2. The reactor as claimed in claim 1 wherein at least a part of the first and second magnets are positioned opposed to and either side of the annular electrode.

3. The reactor as claimed in claims 1 or 2 comprising a plurality of secondary magnets centred on and extending around the longitudinal axis, at least a third magnet of the secondary magnets located at the first side of the common electrode plane and extending around the longitudinal axis and at least one fourth magnet of the secondary magnets located at the second side of the common electrode plane and extending around the longitudinal axis, the magnetic poles of the third and fourth magnets orientated to create a magnetic circuit having a portion with flux lines that bisect the plasma region and are aligned generally perpendicular or oblique to the common electrode plane.

4. The reactor as claimed in claim 3 wherein the secondary magnets are positioned in a radial direction between the primary magnets and the longitudinal axis and wherein a separation distance from the common electrode plane in the longitudinal axis direction is greater than that of the primary magnets.

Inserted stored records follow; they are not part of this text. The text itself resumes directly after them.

/-- What an instruction does to a state. -/
def exec (i : Instr) (s : State) : Host.Outcome State Fault Refusal :=
  match i with
  | .add f => Sys2Proof.Machine.execAdd f s
  | .sub f => Sys2Proof.Machine.execSub f s
  | .andS f => Sys2Proof.Machine.execAndS f s
  | .orS f => Sys2Proof.Machine.execOrS f s
  | .xorS f => Sys2Proof.Machine.execXorS f s
  | .andn f => Sys2Proof.Machine.execAndn f s
  | .minS f => Sys2Proof.Machine.execMinS f s
  | .maxS f => Sys2Proof.Machine.execMaxS f s
  | .minu f => Sys2Proof.Machine.execMinu f s
  | .maxu f => Sys2Proof.Machine.execMaxu f s
  | .sel f => Sys2Proof.Machine.execSel f s
  | .lea f => Sys2Proof.Machine.execLea f s
  | .mul f => Sys2Proof.Machine.execMul f s
  | .mulh f => Sys2Proof.Machine.execMulh f s
  | .mulhu f => Sys2Proof.Machine.execMulhu f s
  | .div f => Sys2Proof.Machine.execDiv f s
  | .divu f => Sys2Proof.Machine.execDivu f s
  | .rem f => Sys2Proof.Machine.execRem f s
  | .remu f => Sys2Proof.Machine.execRemu f s
  | .madd f => Sys2Proof.Machine.execMadd f s
  | .shl f => Sys2Proof.Machine.execShl f s
  | .shr f => Sys2Proof.Machine.execShr f s
  | .sra f => Sys2Proof.Machine.execSra f s
  | .rol f => Sys2Proof.Machine.execRol f s
  | .clz f => Sys2Proof.Machine.execClz f s
  | .ctz f => Sys2Proof.Machine.execCtz f s
  | .popc f => Sys2Proof.Machine.execPopc f s
  | .sext f => Sys2Proof.Machine.execSext f s
  | .zext f => Sys2Proof.Machine.execZext f s
  | .slt f => Sys2Proof.Machine.execSlt f s
  | .sltu f => Sys2Proof.Machine.execSltu f s
  | .seq f => Sys2Proof.Machine.execSeq f s
  | .sne f => Sys2Proof.Machine.execSne f s
  | .addi f => Sys2Proof.Machine.execAddi f s
  | .andi f => Sys2Proof.Machine.execAndi f s
  | .ori f => Sys2Proof.Machine.execOri f s
  | .xori f => Sys2Proof.Machine.execXori f s
  | .shli f => Sys2Proof.Machine.execShli f s
  | .shri f => Sys2Proof.Machine.execShri f s
  | .srai f => Sys2Proof.Machine.execSrai f s
  | .li f => Sys2Proof.Machine.execLi f s
  | .lih f => Sys2Proof.Machine.execLih f s
  | .slti f => Sys2Proof.Machine.execSlti f s
  | .sltiu f => Sys2Proof.Machine.execSltiu f s
  | .br f => Sys2Proof.Machine.execBr f s
  | .jmp f => Sys2Proof.Machine.execJmp f s
  | .call f => Sys2Proof.Machine.execCall f s
  | .jr f => Sys2Proof.Machine.execJr f s
  | .loop f => Sys2Proof.Machine.execLoop f s
  | .ld f => Sys2Proof.Machine.execLd f s
  | .st f => Sys2Proof.Machine.execSt f s
  | .amo f => Sys2Proof.Machine.execAmo f s
  | .fence f => Sys2Proof.Machine.execFence f s
  | .vadd f => Sys2Proof.Machine.execVadd f s
  | .vsub f => Sys2Proof.Machine.execVsub f s
  | .vmul f => Sys2Proof.Machine.execVmul f s
  | .vmulh f => Sys2Proof.Machine.execVmulh f s
  | .vdiv f => Sys2Proof.Machine.execVdiv f s
  | .vrem f => Sys2Proof.Machine.execVrem f s
  | .vmin f => Sys2Proof.Machine.execVmin f s
  | .vmax f => Sys2Proof.Machine.execVmax f s
  | .vabs f => Sys2Proof.Machine.execVabs f s
  | .vneg f => Sys2Proof.Machine.execVneg f s
  | .vabsd f => Sys2Proof.Machine.execVabsd f s
  | .vavg f => Sys2Proof.Machine.execVavg f s
  | .vfma f => Sys2Proof.Machine.execVfma f s
  | .vfms f => Sys2Proof.Machine.execVfms f s
  | .vfnma f => Sys2Proof.Machine.execVfnma f s
  | .vclamp f => Sys2Proof.Machine.execVclamp f s
  | .vsqrt f => Sys2Proof.Machine.execVsqrt f s
  | .vexp2 f => Sys2Proof.Machine.execVexp2 f s
  | .vlog2 f => Sys2Proof.Machine.execVlog2 f s
  | .vrcpe f => Sys2Proof.Machine.execVrcpe f s
  | .vrcps f => Sys2Proof.Machine.execVrcps f s
  | .vrsqe f => Sys2Proof.Machine.execVrsqe f s
  | .vrsqs f => Sys2Proof.Machine.execVrsqs f s
  | .vand f => Sys2Proof.Machine.execVand f s
  | .vor f => Sys2Proof.Machine.execVor f s
  | .vxor f => Sys2Proof.Machine.execVxor f s
  | .vnot f => Sys2Proof.Machine.execVnot f s
  | .vshl f => Sys2Proof.Machine.execVshl f s
  | .vshr f => Sys2Proof.Machine.execVshr f s
  | .vrol f => Sys2Proof.Machine.execVrol f s
  | .vpopc f => Sys2Proof.Machine.execVpopc f s
  | .vclz f => Sys2Proof.Machine.execVclz f s
  | .vcmp f => Sys2Proof.Machine.execVcmp f s
  | .vsel f => Sys2Proof.Machine.execVsel f s
  | .vclass f => Sys2Proof.Machine.execVclass f s
  | .vcvt f => Sys2Proof.Machine.execVcvt f s
  | .vqnt f => Sys2Proof.Machine.execVqnt f s
  | .vpxunp f => Sys2Proof.Machine.execVpxunp f s
  | .vpxpak f => Sys2Proof.Machine.execVpxpak f s
  | .vred f => Sys2Proof.Machine.execVred f s
  | .vscan f => Sys2Proof.Machine.execVscan f s
  | .vperm f => Sys2Proof.Machine.execVperm f s
  | .vslideup f => Sys2Proof.Machine.execVslideup f s
  | .vslidedn f => Sys2Proof.Machine.execVslidedn f s
  | .vcompress f => Sys2Proof.Machine.execVcompress f s
  | .vexpand f => Sys2Proof.Machine.execVexpand f s
  | .viota f => Sys2Proof.Machine.execViota f s
  | .vid f => Sys2Proof.Machine.execVid f s
  | .vsplat f => Sys2Proof.Machine.execVsplat f s
  | .vmv f => Sys2Proof.Machine.execVmv f s
  | .vextr f => Sys2Proof.Machine.execVextr f s
  | .vins f => Sys2Proof.Machine.execVins f s
  | .vkey f => Sys2Proof.Machine.execVkey f s
  | .vsortk f => Sys2Proof.Machine.execVsortk f s
  | .vmergek f => Sys2Proof.Machine.execVmergek f s
  | .vtopk f => Sys2Proof.Machine.execVtopk f s
  | .vunkey f => Sys2Proof.Machine.execVunkey f s
  | .mand f => Sys2Proof.Machine.execMand f s
  | .mor f => Sys2Proof.Machine.execMor f s
  | .mxor f => Sys2Proof.Machine.execMxor f s
  | .mandn f => Sys2Proof.Machine.execMandn f s
  | .mnot f => Sys2Proof.Machine.execMnot f s
  | .mpopc f => Sys2Proof.Machine.execMpopc f s
  | .mfirst f => Sys2Proof.Machine.execMfirst f s
  | .mset f => Sys2Proof.Machine.execMset f s
  | .mget f => Sys2Proof.Machine.execMget f s
  | .mwait f => Sys2Proof.Machine.execMwait f s
  | .mwaitComplete h => Sys2Proof.Machine.execMwaitComplete h s
  | .setvl f => Sys2Proof.Machine.execSetvl f s
  | .settag f => Sys2Proof.Machine.execSettag f s
  | .vld f => Sys2Proof.Machine.execVld f s
  | .vlds f => Sys2Proof.Machine.execVlds f s
  | .vldx f => Sys2Proof.Machine.execVldx f s
  | .vldt f => Sys2Proof.Machine.execVldt f s
  | .vldl f => Sys2Proof.Machine.execVldl f s
  | .vldc f => Sys2Proof.Machine.execVldc f s
  | .vst f => Sys2Proof.Machine.execVst f s
  | .vsts f => Sys2Proof.Machine.execVsts f s
  | .vstx f => Sys2Proof.Machine.execVstx f s
  | .vstt f => Sys2Proof.Machine.execVstt f s
  | .vstl f => Sys2Proof.Machine.execVstl f s
  | .vamo f => Sys2Proof.Machine.execVamo f s
  | .vpf f => Sys2Proof.Machine.execVpf f s
  | .cpy f => Sys2Proof.Machine.execCpy f s
  | .tileCopyChunkDone t => Sys2Proof.Machine.execTileCopyChunkDone t s
  | .tileCopyFault t => Sys2Proof.Machine.execTileCopyFault t s
  | .dld f => Sys2Proof.Machine.execDld f s
  | .dstr f => Sys2Proof.Machine.execDstr f s
  | .dget f => Sys2Proof.Machine.execDget f s
  | .dsetx f => Sys2Proof.Machine.execDsetx f s
  | .dresh f => Sys2Proof.Machine.execDresh f s
  | .dtrans f => Sys2Proof.Machine.execDtrans f s
  | .dtake f => Sys2Proof.Machine.execDtake f s
  | .aadd f => Sys2Proof.Machine.execAadd f s
  | .asub f => Sys2Proof.Machine.execAsub f s
  | .amul f => Sys2Proof.Machine.execAmul f s
  | .adiv f => Sys2Proof.Machine.execAdiv f s
  | .amin f => Sys2Proof.Machine.execAmin f s
  | .amax f => Sys2Proof.Machine.execAmax f s
  | .afma f => Sys2Proof.Machine.execAfma f s
  | .aclamp f => Sys2Proof.Machine.execAclamp f s
  | .acmp f => Sys2Proof.Machine.execAcmp f s
  | .asel f => Sys2Proof.Machine.execAsel f s
  | .acvt f => Sys2Proof.Machine.execAcvt f s
  | .aand f => Sys2Proof.Machine.execAand f s
  | .aor f => Sys2Proof.Machine.execAor f s
  | .axor f => Sys2Proof.Machine.execAxor f s
  | .anot f => Sys2Proof.Machine.execAnot f s
  | .aabs f => Sys2Proof.Machine.execAabs f s
  | .aneg f => Sys2Proof.Machine.execAneg f s
  | .asqrt f => Sys2Proof.Machine.execAsqrt f s
  | .aexp2 f => Sys2Proof.Machine.execAexp2 f s
  | .alog2 f => Sys2Proof.Machine.execAlog2 f s
  | .aqnt f => Sys2Proof.Machine.execAqnt f s
  | .aiota f => Sys2Proof.Machine.execAiota f s
  | .afill f => Sys2Proof.Machine.execAfill f s
  | .acopy f => Sys2Proof.Machine.execAcopy f s
  | .arot f => Sys2Proof.Machine.execArot f s
  | .arev f => Sys2Proof.Machine.execArev f s
  | .atake f => Sys2Proof.Machine.execAtake f s
  | .aresh f => Sys2Proof.Machine.execAresh f s
  | .acat f => Sys2Proof.Machine.execAcat f s
  | .agath f => Sys2Proof.Machine.execAgath f s
  | .acomp f => Sys2Proof.Machine.execAcomp f s
  | .aexpd f => Sys2Proof.Machine.execAexpd f s
  | .agrade f => Sys2Proof.Machine.execAgrade f s
  | .aouter f => Sys2Proof.Machine.execAouter f s
  | .ainner f => Sys2Proof.Machine.execAinner f s
  | .atopk f => Sys2Proof.Machine.execAtopk f s
  | .ared f => Sys2Proof.Machine.execAred f s
  | .ascan f => Sys2Proof.Machine.execAscan f s
  | .amed f => Sys2Proof.Machine.execAmed f s
  | .wadj f => Sys2Proof.Machine.execWadj f s
  | .wchk f => Sys2Proof.Machine.execWchk f s
  | .wchkSeal f => Sys2Proof.Machine.execWchkSeal f s
  | .wrel f => Sys2Proof.Machine.execWrel f s
  | .mmodeOn f => Sys2Proof.Machine.execMmodeOn f s
  | .mmodeOff f => Sys2Proof.Machine.execMmodeOff f s
  | .mshape f => Sys2Proof.Machine.execMshape f s
  | .mzero f => Sys2Proof.Machine.execMzero f s
  | .mact f => Sys2Proof.Machine.execMact f s
  | .macts f => Sys2Proof.Machine.execMacts f s
  | .mmovn f => Sys2Proof.Machine.execMmovn f s
  | .mmovw f => Sys2Proof.Machine.execMmovw f s
  | .mvmac f => Sys2Proof.Machine.execMvmac f s
  | .bind f => Sys2Proof.Machine.execBind f s
  | .unbind f => Sys2Proof.Machine.execUnbind f s
  | .sstat f => Sys2Proof.Machine.execSstat f s
  | .streamUnitRead h vt => Sys2Proof.Machine.execStreamUnitRead h vt s
  | .writeStripPerform h vt => Sys2Proof.Machine.execWriteStripPerform h vt s
  | .decoderBlock h vt => Sys2Proof.Machine.execDecoderBlock h vt s
  | .xtab f => Sys2Proof.Machine.execXtab f s
  | .tableReplace ch => Sys2Proof.Machine.execTableReplace ch s
  | .xrun f => Sys2Proof.Machine.execXrun f s
  | .xstat f => Sys2Proof.Machine.execXstat f s
  | .runStart ch => Sys2Proof.Machine.execRunStart ch s
  | .transducerStep r => Sys2Proof.Machine.execTransducerStep r s
  | .runEnd r => Sys2Proof.Machine.execRunEnd r s
  | .pqry f => Sys2Proof.Machine.execPqry f s
  | .pstat f => Sys2Proof.Machine.execPstat f s
  | .queryStart q => Sys2Proof.Machine.execQueryStart q s
  | .queryEnd q => Sys2Proof.Machine.execQueryEnd q s
  | .cstat f => Sys2Proof.Machine.execCstat f s
  | .cabort f => Sys2Proof.Machine.execCabort f s
  | .bar f => Sys2Proof.Machine.execBar f s
  | .barrierRecheck h => Sys2Proof.Machine.execBarrierRecheck h s
  | .binitSet f => Sys2Proof.Machine.execBinitSet f s
  | .binitFault f => Sys2Proof.Machine.execBinitFault f s
  | .qpost f => Sys2Proof.Machine.execQpost f s
  | .qpoll f => Sys2Proof.Machine.execQpoll f s
  | .launch f => Sys2Proof.Machine.execLaunch f s
  | .kexit f => Sys2Proof.Machine.execKexit f s
  | .kexitAbort f => Sys2Proof.Machine.execKexitAbort f s
  | .cwait f => Sys2Proof.Machine.execCwait f s
  | .cwaitRecheck h => Sys2Proof.Machine.execCwaitRecheck h s
  | .evwait f => Sys2Proof.Machine.execEvwait f s
  | .evwaitWake h => Sys2Proof.Machine.execEvwaitWake h s
  | .yield f => Sys2Proof.Machine.execYield f s
  | .getc f => Sys2Proof.Machine.execGetc f s
  | .setc f => Sys2Proof.Machine.execSetc f s
  | .sysc f => Sys2Proof.Machine.execSysc f s
  | .brk f => Sys2Proof.Machine.execBrk f s
  | .tret f => Sys2Proof.Machine.execTret f s
  | .tlbb f => Sys2Proof.Machine.execTlbb f s
  | .tlbu f => Sys2Proof.Machine.execTlbu f s
  | .tlbi f => Sys2Proof.Machine.execTlbi f s
  | .pmig f => Sys2Proof.Machine.execPmig f s
  | .nop f => Sys2Proof.Machine.execNop f s
  | .hintNop bits => Sys2Proof.Machine.execHintNop bits s
  | .preemptRequest g => Sys2Proof.Machine.execPreemptRequest g s
  | .laneGrowthOffer g => Sys2Proof.Machine.execLaneGrowthOffer g s
  | .reclaimDeadline g => Sys2Proof.Machine.execReclaimDeadline g s
  | .groupResume g => Sys2Proof.Machine.execGroupResume g s
  | .groupPlace => Sys2Proof.Machine.execGroupPlace s
  | .kernelDispatch k => Sys2Proof.Machine.execKernelDispatch k s
  | .kernelRetire k => Sys2Proof.Machine.execKernelRetire k s
  | .create asid => Sys2Proof.Machine.execCreate asid s
  | .switchOut asid => Sys2Proof.Machine.execSwitchOut asid s
  | .switchIn asid => Sys2Proof.Machine.execSwitchIn asid s
  | .teardown asid => Sys2Proof.Machine.execTeardown asid s
  | .resume asid => Sys2Proof.Machine.execResume asid s
  | .badOp op asid => Sys2Proof.Machine.execBadOp op asid s
  | .zeroisationConfirmed asid => Sys2Proof.Machine.execZeroisationConfirmed asid s
  | .contextCommandComplete => Sys2Proof.Machine.execContextCommandComplete s
  | .attach q => Sys2Proof.Machine.execAttach q s
  | .detach q => Sys2Proof.Machine.execDetach q s
  | .reset q => Sys2Proof.Machine.execReset q s
  | .tail q v => Sys2Proof.Machine.execTail q v s
  | .queueSchedule => Sys2Proof.Machine.execQueueSchedule s
  | .counterWaitRecheck q => Sys2Proof.Machine.execCounterWaitRecheck q s
  | .queueCopyDone t => Sys2Proof.Machine.execQueueCopyDone t s
  | .queueAging q => Sys2Proof.Machine.execQueueAging q s
  | .queueSwitchIn q => Sys2Proof.Machine.execQueueSwitchIn q s
  | .eventPost asid => Sys2Proof.Machine.execEventPost asid s
  | .pageWalk h va acc => Sys2Proof.Machine.execPageWalk h va acc s
  | .migration m => Sys2Proof.Machine.execMigration m s
  | .migrationTimeout m => Sys2Proof.Machine.execMigrationTimeout m s
  | .hotWindow => Sys2Proof.Machine.execHotWindow s
  | .rakeScrub pa found => Sys2Proof.Machine.execRakeScrub pa found s
  | .bankRefresh bank => Sys2Proof.Machine.execBankRefresh bank s
  | .hostMemoryAccess pa rq => Sys2Proof.Machine.execHostMemoryAccess pa rq s
  | .linkEnable p => Sys2Proof.Machine.execLinkEnable p s
  | .linkDisable p => Sys2Proof.Machine.execLinkDisable p s
  | .drain p => Sys2Proof.Machine.execDrain p s
  | .trainingEnd p lanes peer peerPort => Sys2Proof.Machine.execTrainingEnd p lanes peer peerPort s
  | .laneLost p => Sys2Proof.Machine.execLaneLost p s
  | .replayLimit p => Sys2Proof.Machine.execReplayLimit p s
  | .deadTime p => Sys2Proof.Machine.execDeadTime p s
  | .drainDone p => Sys2Proof.Machine.execDrainDone p s
  | .heartbeat => Sys2Proof.Machine.execHeartbeat s
  | .flitReceive p flit => Sys2Proof.Machine.execFlitReceive p flit s
  | .deviceLost d => Sys2Proof.Machine.execDeviceLost d s
  | .routeEntryWrite d v => Sys2Proof.Machine.execRouteEntryWrite d v s
  | .remoteAccess dev asid pa buf mode rq => Sys2Proof.Machine.execRemoteAccess dev asid pa buf mode rq s
  | .callStart c others => Sys2Proof.Machine.execCallStart c others s
  | .collectiveChunkDone c chunk contrib => Sys2Proof.Machine.execCollectiveChunkDone c chunk contrib s
  | .callLocal c => Sys2Proof.Machine.execCallLocal c s
  | .callDone c => Sys2Proof.Machine.execCallDone c s
  | .callAbort c status lost => Sys2Proof.Machine.execCallAbort c status lost s
  | .islandDvfs island mhz => Sys2Proof.Machine.execIslandDvfs island mhz s
  | .droopStretch island => Sys2Proof.Machine.execDroopStretch island s
  | .powerCapTick draw => Sys2Proof.Machine.execPowerCapTick draw s
  | .attcmd => Sys2Proof.Machine.execAttcmd s
  | .attestationReport => Sys2Proof.Machine.execAttestationReport s
  | .devrst => Sys2Proof.Machine.execDevrst s
  | .firmwareBoot images => Sys2Proof.Machine.execFirmwareBoot images s
  | .fatalError cause cls unit detail => Sys2Proof.Machine.execFatalError cause cls unit detail s
  | .debugRegisterWrite h off v => Sys2Proof.Machine.execDebugRegisterWrite h off v s
  | .registerWrite bar off v => Sys2Proof.Machine.execRegisterWrite bar off v s
  | .laneReclaim core => Sys2Proof.Machine.execLaneReclaim core s
  | .queryFault q => Sys2Proof.Machine.execQueryFault q s
  | .qcmdBadOp op q => Sys2Proof.Machine.execQcmdBadOp op q s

5. The reactor as claimed in claims 3 or 4 wherein the polarity of the magnetic poles of the first and/or third magnet that is positioned facing and opposed to the common electrode plane is different to that of the respective second and/or fourth magnet positioned facing and opposed to the common electrode plane so as to create said magnetic circuit with flux lines aligned generally perpendicular or oblique to the common electrode plane at the plasma region.

6. The reactor as claimed in any one of claims 3 to 5 wherein the first and second magnets and/or the third and fourth magnets comprise any one or a combination of: a plurality of rod, bar or block magnets; a continuous annular magnet or an arrangement of part annular arcuate magnet segments.

7. The reactor as claimed in any preceding claim wherein the central electrode comprises a disc-shape configuration.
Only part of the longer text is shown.